Services such as Cloudinary, AWS Serverless Image Handler, and others, offer a convenient API you can hit to generate these variations on-demand inside an Interceptor, where you can then cache the result indefinitely, so all future requests are served from the CDN without any added latency.

To learn more about the Responsive Images

Avoiding Layout Shift

Layout shift is when visual elements of the page visually move position while the page is still loading. This can affect the user's perception of how fast a page is loading, make it hard for the user to start reading content right away, or in worst cases even cause them to click or otherwise interact with the wrong elements on the page.

The Web Vitals metric Cumulative Layout Shift (CLS) tries to represent how much this happens on your page and how much of an impact it might have on User Experience.

Often the biggest offenders of layout shift are images which do not have their width or height set. In this case, the browser does not know how much blank space on the page to reserve while the image is still loading, so it renders nothing. Once it loads enough for that information to be known, the entire layout below (or beside) the image must shift to make room.

Another insidious case is where visual styling/CSS is loaded asynchronously, or otherwise loaded after the HTML they style has already been rendered. See the CSS Embedding section for tips on CSS best practices.

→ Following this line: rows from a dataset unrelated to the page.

/-! ## Checks of a command (R47, R221, R239) -/

/-- The command code is legal in a run-control state, PARAM bit 0 given (R239). -/
def legalIn (code : Nat) (st : RcState) (variant : Bool) : Bool :=
  match code, st with
  | 0x01, .idle | 0x01, .loaded => true
  | 0x01, .paused | 0x01, .halted => variant
  | 0x02, .loading => true
  | 0x03, .loading | 0x03, .loaded | 0x03, .paused | 0x03, .halted => true
  | 0x10, .loaded | 0x10, .paused | 0x11, .loaded | 0x11, .paused => true
  | 0x12, .running | 0x12, .replaying => true
  | 0x13, .paused | 0x13, .halted => true
  | 0x14, .running | 0x14, .paused | 0x14, .replaying => true
  | _, _ => false

/-- The first tree check that fails (R221): tree, port, reason. -/
def State.treeCheck (s : State) : Option (Nat × Nat × Nat) :=
  let check (t p : Nat) (isParent : Bool) : Option (Nat × Nat × Nat) :=
    if s.fld (Reg.PORT_CFG p) 12 2 ≠ 0 then some (t, p, 0)
    else if !s.flag (Reg.PORT_STAT p) 31 then some (t, p, 1)
    else if isParent ∧ s.fld (Reg.PORT_PEER p) 0 13 ≠ s.fld (Reg.TREE_ID t) 16 13 then some (t, p, 2)
    else none
  ([0, 1].flatMap (fun t =>
    (if s.isRoot t then [] else [(t, s.parent t, true)]) ++ (s.children t).map (fun p => (t, p, false)))).findSome?
    (fun e => check e.1 e.2.1 e.2.2)

/-- Write NET_TREE_CFG for a failed tree check. -/
def State.treeCfgRecord (s : State) (e : Nat × Nat × Nat) : State :=
  s.record cRejected bSysnet 0x0508 (e.2.1 <<< 29 + e.1 <<< 28 + e.2.1 <<< 25 + e.2.2 <<< 23)

/-- RC_REJECTED_STATE (R239, R248). -/
def State.rejectState (s : State) (code : Nat) : State :=
  s.record cRejected bRunctl 0x0603 (code <<< 24 + s.rc.state.num)

/-! ## Rewind (R141, R167, R228, R250, R266, R312) -/

/-- Snapshot slot `k` holds a valid snapshot of `e`, with a correct CRC where `crc` asks for it (R141, R243). A part that
cannot be read holds none. -/
def State.slotHolds (s : State) (crc : Bool) (k e : Nat) : Bool × State :=
  let a := s.slotAddr k
  let (bad1, tail, s) := s.ddrRead .engine (a + 0xE0) 8
  if bad1 ∨ tail % 2 = 0 then (false, s)
  else
    let (bad2, hdr, s) := s.ddrRead .engine a 0xE0
    (!bad2 && decide (hdr % 2 ^ 64 = e) && (!crc || decide (tail / 2 ^ 32 = crc32 (bytesOfNat hdr 0xE0))), s)

/-- The lowest slot that `slotHolds` names. -/
def State.slotOf (s : State) (crc : Bool) (e : Nat) : Option Nat × State :=
  (List.range (s.fld Reg.SNAP_CFG 16 5)).foldl (fun (acc : Option Nat × State) k =>
    match acc.1 with
    | some _ => acc
    | none =>
      let (good, s) := acc.2.slotHolds crc k e
      (if good then some k else none, s)) (none, s)

/-- The valid writable regions of the clusters: cluster, region. -/
def State.validRegions (s : State) : List (Nat × Nat) :=
  s.clusterIds.flatMap (fun c => ((List.range 16).filter (fun r => s.flag (Reg.XQ_REGION_CFG c r) 31)).map
    (fun r => (c, r)))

Defer Non-critical Resources (JS, Images, etc)

Websites are often designed so that things above-the-fold, visible within the user's browser viewport on initial page load, are intended to be the most immediately relevant to first time viewers.

Often these include "hero sections" which contain a headline, an image or two, and a Call to Action (CTA). If you have similar content which is higher priority than other things on the page, you should defer loading of other non-essential resources until after this content has not only loaded, but has visually appeared/painted because it has the HTML, CSS, images, and fonts it needs.

Splitting your code into chunks and only serving the CSS and JavaScript you need for this page, not any others, is a great first start. JavaScript can often be delayed until after the initial HTML has rendered, which involves using <script async> or <script defer> depending on your requirements.